19:50 MK: I think your point on identifiers is completely legitimate and it is a debate with UX because UX are always like, you don’t want people to have to log in because it just, like, cuts out the barriers. Let people use guest check outs, all that sort of stuff and as an analytics person, I’m like I absolutely want people to log in because for me, it like, yeah, you have that identifier. It makes life easier, but I agree there has to be a value to the customer about having that identifier.

20:18 MH: So what we’ve been talking about in the terminology so far is deterministic linking, right? Linking people based on some kind of primary key that determines who they are in both places. There is now a set of emerging tools to help you link people probabilistically, right?
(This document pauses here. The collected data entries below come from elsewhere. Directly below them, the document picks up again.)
/-! `assertPort` -/

@[simp] theorem assertPort_part (p : EPort) (off : Nat) (s : State) : (assertPort p off s).part = s.part := by simp [assertPort]
@[simp] theorem assertPort_minor (p : EPort) (off : Nat) (s : State) : (assertPort p off s).minor = s.minor := by simp [assertPort]
@[simp] theorem assertPort_clk (p : EPort) (off : Nat) (s : State) : (assertPort p off s).clk = s.clk := by simp [assertPort]
@[simp] theorem assertPort_cmdq (p : EPort) (off : Nat) (s : State) : (assertPort p off s).cmdq = s.cmdq := by simp [assertPort]
@[simp] theorem assertPort_time (p : EPort) (off : Nat) (s : State) : (assertPort p off s).time = s.time := by simp [assertPort]
@[simp] theorem assertPort_echo (p : EPort) (off : Nat) (s : State) : (assertPort p off s).echo = s.echo := by simp [assertPort]
@[simp] theorem assertPort_survey (p : EPort) (off : Nat) (s : State) : (assertPort p off s).survey = s.survey := by simp [assertPort]
@[simp] theorem assertPort_reform (p : EPort) (off : Nat) (s : State) : (assertPort p off s).reform = s.reform := by simp [assertPort]
@[simp] theorem assertPort_gallery (p : EPort) (off : Nat) (s : State) : (assertPort p off s).gallery = s.gallery := by simp [assertPort]
@[simp] theorem assertPort_planner (p : EPort) (off : Nat) (s : State) : (assertPort p off s).planner = s.planner := by simp [assertPort]
@[simp] theorem assertPort_vsu (p : EPort) (off : Nat) (s : State) : (assertPort p off s).vsu = s.vsu := by simp [assertPort]
@[simp] theorem assertPort_bb (p : EPort) (off : Nat) (s : State) : (assertPort p off s).bb = s.bb := by simp [assertPort]
@[simp] theorem assertPort_car (p : EPort) (off : Nat) (s : State) : (assertPort p off s).car = s.car := by simp [assertPort]
@[simp] theorem assertPort_rings (p : EPort) (off : Nat) (s : State) : (assertPort p off s).rings = s.rings := by simp [assertPort]
@[simp] theorem assertPort_md (p : EPort) (off : Nat) (s : State) : (assertPort p off s).md = s.md := by simp [assertPort]
@[simp] theorem assertPort_can (p : EPort) (off : Nat) (s : State) : (assertPort p off s).can = s.can := by simp [assertPort]
@[simp] theorem assertPort_twin (p : EPort) (off : Nat) (s : State) : (assertPort p off s).twin = s.twin := by simp [assertPort]
@[simp] theorem assertPort_flow (p : EPort) (off : Nat) (s : State) : (assertPort p off s).flow = s.flow := by simp [assertPort]
@[simp] theorem assertPort_test (p : EPort) (off : Nat) (s : State) : (assertPort p off s).test = s.test := by simp [assertPort]
@[simp] theorem assertPort_power (p : EPort) (off : Nat) (s : State) : (assertPort p off s).power = s.power := by simp [assertPort]
@[simp] theorem assertPort_store (p : EPort) (off : Nat) (s : State) : (assertPort p off s).store = s.store := by simp [assertPort]
@[simp] theorem assertPort_regs (p : EPort) (off : Nat) (s : State) : (assertPort p off s).regs = s.regs := by simp [assertPort]
@[simp] theorem assertPort_ram (p : EPort) (off : Nat) (s : State) : (assertPort p off s).ram = s.ram := by simp [assertPort]
@[simp] theorem assertPort_out (p : EPort) (off : Nat) (s : State) : (assertPort p off s).out = s.out := by simp [assertPort]
@[simp] theorem assertPort_pending (p : EPort) (off : Nat) (s : State) : (assertPort p off s).pending = s.pending := by simp [assertPort]

/-! `logEvent` -/

@[simp] theorem logEvent_part (code : Nat) (src : BitVec 10) (data : List Byte) (s : State) : (logEvent code src data s).part = s.part := by simp only [logEvent]; (repeat' split) <;> simp
@[simp] theorem logEvent_minor (code : Nat) (src : BitVec 10) (data : List Byte) (s : State) : (logEvent code src data s).minor = s.minor := by simp only [logEvent]; (repeat' split) <;> simp
@[simp] theorem logEvent_clk (code : Nat) (src : BitVec 10) (data : List Byte) (s : State) : (logEvent code src data s).clk = s.clk := by simp only [logEvent]; (repeat' split) <;> simp
@[simp] theorem logEvent_cmdq (code : Nat) (src : BitVec 10) (data : List Byte) (s : State) : (logEvent code src data s).cmdq = s.cmdq := by simp only [logEvent]; (repeat' split) <;> simp
@[simp] theorem logEvent_time (code : Nat) (src : BitVec 10) (data : List Byte) (s : State) : (logEvent code src data s).time = s.time := by simp only [logEvent]; (repeat' split) <;> simp
@[simp] theorem logEvent_echo (code : Nat) (src : BitVec 10) (data : List Byte) (s : State) : (logEvent code src data s).echo = s.echo := by simp only [logEvent]; (repeat' split) <;> simp
@[simp] theorem logEvent_survey (code : Nat) (src : BitVec 10) (data : List Byte) (s : State) : (logEvent code src data s).survey = s.survey := by simp only [logEvent]; (repeat' split) <;> simp
@[simp] theorem logEvent_reform (code : Nat) (src : BitVec 10) (data : List Byte) (s : State) : (logEvent code src data s).reform = s.reform := by simp only [logEvent]; (repeat' split) <;> simp
@[simp] theorem logEvent_gallery (code : Nat) (src : BitVec 10) (data : List Byte) (s : State) : (logEvent code src data s).gallery = s.gallery := by simp only [logEvent]; (repeat' split) <;> simp
@[simp] theorem logEvent_planner (code : Nat) (src : BitVec 10) (data : List Byte) (s : State) : (logEvent code src data s).planner = s.planner := by simp only [logEvent]; (repeat' split) <;> simp
@[simp] theorem logEvent_vsu (code : Nat) (src : BitVec 10) (data : List Byte) (s : State) : (logEvent code src data s).vsu = s.vsu := by simp only [logEvent]; (repeat' split) <;> simp
@[simp] theorem logEvent_bb (code : Nat) (src : BitVec 10) (data : List Byte) (s : State) : (logEvent code src data s).bb = s.bb := by simp only [logEvent]; (repeat' split) <;> simp
@[simp] theorem logEvent_car (code : Nat) (src : BitVec 10) (data : List Byte) (s : State) : (logEvent code src data s).car = s.car := by simp only [logEvent]; (repeat' split) <;> simp
@[simp] theorem logEvent_rings (code : Nat) (src : BitVec 10) (data : List Byte) (s : State) : (logEvent code src data s).rings = s.rings := by simp only [logEvent]; (repeat' split) <;> simp
@[simp] theorem logEvent_md (code : Nat) (src : BitVec 10) (data : List Byte) (s : State) : (logEvent code src data s).md = s.md := by simp only [logEvent]; (repeat' split) <;> simp
@[simp] theorem logEvent_can (code : Nat) (src : BitVec 10) (data : List Byte) (s : State) : (logEvent code src data s).can = s.can := by simp only [logEvent]; (repeat' split) <;> simp
@[simp] theorem logEvent_twin (code : Nat) (src : BitVec 10) (data : List Byte) (s : State) : (logEvent code src data s).twin = s.twin := by simp only [logEvent]; (repeat' split) <;> simp
@[simp] theorem logEvent_test (code : Nat) (src : BitVec 10) (data : List Byte) (s : State) : (logEvent code src data s).test = s.test := by simp only [logEvent]; (repeat' split) <;> simp
@[simp] theorem logEvent_power (code : Nat) (src : BitVec 10) (data : List Byte) (s : State) : (logEvent code src data s).power = s.power := by simp only [logEvent]; (repeat' split) <;> simp
@[simp] theorem logEvent_store (code : Nat) (src : BitVec 10) (data : List Byte) (s : State) : (logEvent code src data s).store = s.store := by simp only [logEvent]; (repeat' split) <;> simp
@[simp] theorem logEvent_regs (code : Nat) (src : BitVec 10) (data : List Byte) (s : State) : (logEvent code src data s).regs = s.regs := by simp only [logEvent]; (repeat' split) <;> simp
@[simp] theorem logEvent_ram (code : Nat) (src : BitVec 10) (data : List Byte) (s : State) : (logEvent code src data s).ram = s.ram := by simp only [logEvent]; (repeat' split) <;> simp
@[simp] theorem logEvent_out (code : Nat) (src : BitVec 10) (data : List Byte) (s : State) : (logEvent code src data s).out = s.out := by simp only [logEvent]; (repeat' split) <;> simp
@[simp] theorem logEvent_pending (code : Nat) (src : BitVec 10) (data : List Byte) (s : State) : (logEvent code src data s).pending = s.pending := by simp only [logEvent]; (repeat' split) <;> simp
And so, that’s where I think there’s this next layer that should make things easier and there’s things happening on both sides. The Adobe’s device Co-op and I know Google is doing something as well to basically bring you into view of the person, not identified person but across all of the devices they might be using so that you get that single understanding. And I don’t know how that’s gonna work ’cause none of that has really come to bear and so…

[chuckle]

21:14 TW: I wouldn’t say probabilistic matching being easier, I would have said that if what Moe is…

[overlapping conversation]

21:16 MH: No, it’s way more dirty…

21:19 TW: If the deterministic, you say is tough, probabilistic, all of a sudden, now you’re making a ton of decisions of false positives versus false negatives and what am I gonna do with it and when is this going to bite me in the ass if I’ve got a false positive?

21:32 MH: Well, obviously there’s things you can and you can’t do with the probabilistic match versus a deterministic one, but if you have a competent probabilistic or a combined match, based on say Adobe’s device co-op, you know that whoever’s browsing right now anonymously has also browsed via their mobile device because that’s what the device co-op is gonna do, you at least know those two things about that person at that point in time. And then once they authenticate, then you can create a deterministic match for that visitor.

22:13 TW: So, do we know what kind of traction that whole… That was two summits ago and when they…

[overlapping conversation]

22:17 MH: No, it’s been growing. So there’s actually a website, I wanna say it’s a cross-device-privacy.adobe.com that actually shows you the companies that are participating in it and also allows you to see what devices of yours have actually been connected via the device co-op and I wanna say they’ve…

22:40 TW: But even the participating there’s… I’m gonna sign up because I have the promise that I’m gonna get great data out of it, it doesn’t necessarily mean they’ve actually figured out how to use it. No, that’s actually good to know that it is growing.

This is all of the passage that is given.